Provided entries:
/-- What the receive filter stops (R3, R6, R17, R19). A frame with five equal levels in a row, or a dominant bit in its end field,
is a framing fault; one whose check fails, or with an illegal kind, length or field, is corrupt; each is discarded and counts in
RX_CHECK. A dominant bit read before the line is idle starts no frame. A frame of the own site with the own number shows a clash:
outside CLASH the line enters CLASH, every pending frame is dropped and counted, the failure count is 0 and CLASH is set; in
CLASH nothing changes. No receive counter counts it and it is not handed on. The count of recessive bits is the model's own field
(log entry 9); that a frame read before an own attempt may be handed on during it, and that CLASH then ends the attempt, is the
model's reading (log entry 11). -/
def Obligations.FilterStopsBadAndOwnFrames : Prop :=
  (∀ (s : State) (levels : List Level) (o : Order), (∀ a, s.line.attempt = some a → a.handedOn = false) → Settled s →
    (let read := readFrame s.line.heard s.line.recessiveRun levels
     (read = .framing → exec (.frameReceived levels o) s =
        .next { s with line := { s.line.afterReading 0 with rxCheck := count s.line.rxCheck } }) ∧
      (read = .corrupt → exec (.frameReceived levels o) s =
        .next { s with line := { s.line.afterReading 8 with rxCheck := count s.line.rxCheck } }))) ∧
  (∀ (f : Frame) (more : List Level), f.legal = true →
    (∀ (j : Nat) (b : Level), 1 ≤ j → j + 5 ≤ f.payload.length →
      readFrame [] 10 (stuff .start (f.payload.take j) ++ List.replicate 5 b ++ more) = .framing) ∧
    ∀ k < 8, readFrame [] 10 (stuff .start f.payload ++ List.replicate k true ++ false :: more) = .framing) ∧
  (∀ (header number body check : List Level) (length : Nat), header.length = 21 → length < 16 → number.length = 16 →
    body.length = 8 * length → check.length = 16 →
    (let span := header ++ bitsOf 4 length ++ number ++ body
     let kind := numberOf (header.take 3)
     let read := readFrame [] 10 (stuff .start (false :: (span ++ check)) ++ endField)
     numberOf check ≠ (checkOf span).toNat ∨ 4 < kind ∨ length ≠ [1, 6, 1, 10, 2].getD kind 0 ∨
       (kind = 0 ∨ kind = 2) ∧ 3 < numberOf body ∨ kind = 1 ∧ 2 < numberOf (body.take 8) ∨
       kind = 3 ∧ (4000 < numberOf ((body.drop 24).take 16) ∨ 4000 < numberOf (body.drop 64)) → read = .corrupt)) ∧
  (∀ (s : State) (idle : Nat) (more : List Level) (o : Order), s.line.attempt = none → s.line.heard = [] → Settled s →
    s.line.recessiveRun ≤ 10 →
    exec (.frameReceived (List.replicate idle true) o) s =
      .next { s with line := { s.line with recessiveRun := min 10 (s.line.recessiveRun + idle) } } ∧
    (s.line.recessiveRun + idle < 10 →
      exec (.frameReceived (List.replicate idle true ++ false :: more) o) s =
        exec (.frameReceived more o) { s with line := { s.line with recessiveRun := 0 } })) ∧
  ∀ (s : State) (f : Frame) (levels : List Level) (o : Order), f.legal = true → f.site = s.straps.site →
    f.source = s.straps.stn → Hears s levels f → Settled s →
    (s.line.state = .clash → exec (.frameReceived levels o) s = .next { s with line := s.line.afterReading 8 }) ∧
    (s.line.state ≠ .clash → s.line.txDropped ≤ 65535 →
      ∃ t, exec (.frameReceived levels o) s = .next t ∧ t.line.state = .clash ∧ t.line.attempt = none ∧
        t.line.failures = 0 ∧ (∀ k, t.line.slot k = none) ∧ t.line.pointer = s.line.pointer ∧
        t.line.txDropped = min 65535 (s.line.txDropped +
          ([Slot.mark, .withdraw, .offer, .report].filter fun k => (s.line.slot k).isSome).length) ∧
        t.line.rxGood = s.line.rxGood ∧ t.line.rxForeign = s.line.rxForeign ∧ t.line.rxCheck = s.line.rxCheck ∧
        t.line.txErr = s.line.txErr ∧ t.line.txDone = s.line.txDone ∧
        (∀ g : Flag, g.isSet t.status.word = (g.isSet s.status.word || decide (g = .clash))) ∧ t.timer = s.timer ∧
        t.view.entries = s.view.entries ∧ t.view.received = s.view.received ∧ t.feeder.tallies = s.feeder.tallies ∧
        t.session = s.session ∧ t.account = s.account ∧ t.alloc = s.alloc ∧ t.apply = s.apply ∧ t.port = s.port ∧
        t.service = s.service ∧ t.time = s.time)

Exercise objective: For the records above, tally the lines in which "straps" appears, and give the number by itself.

Output of the task: 2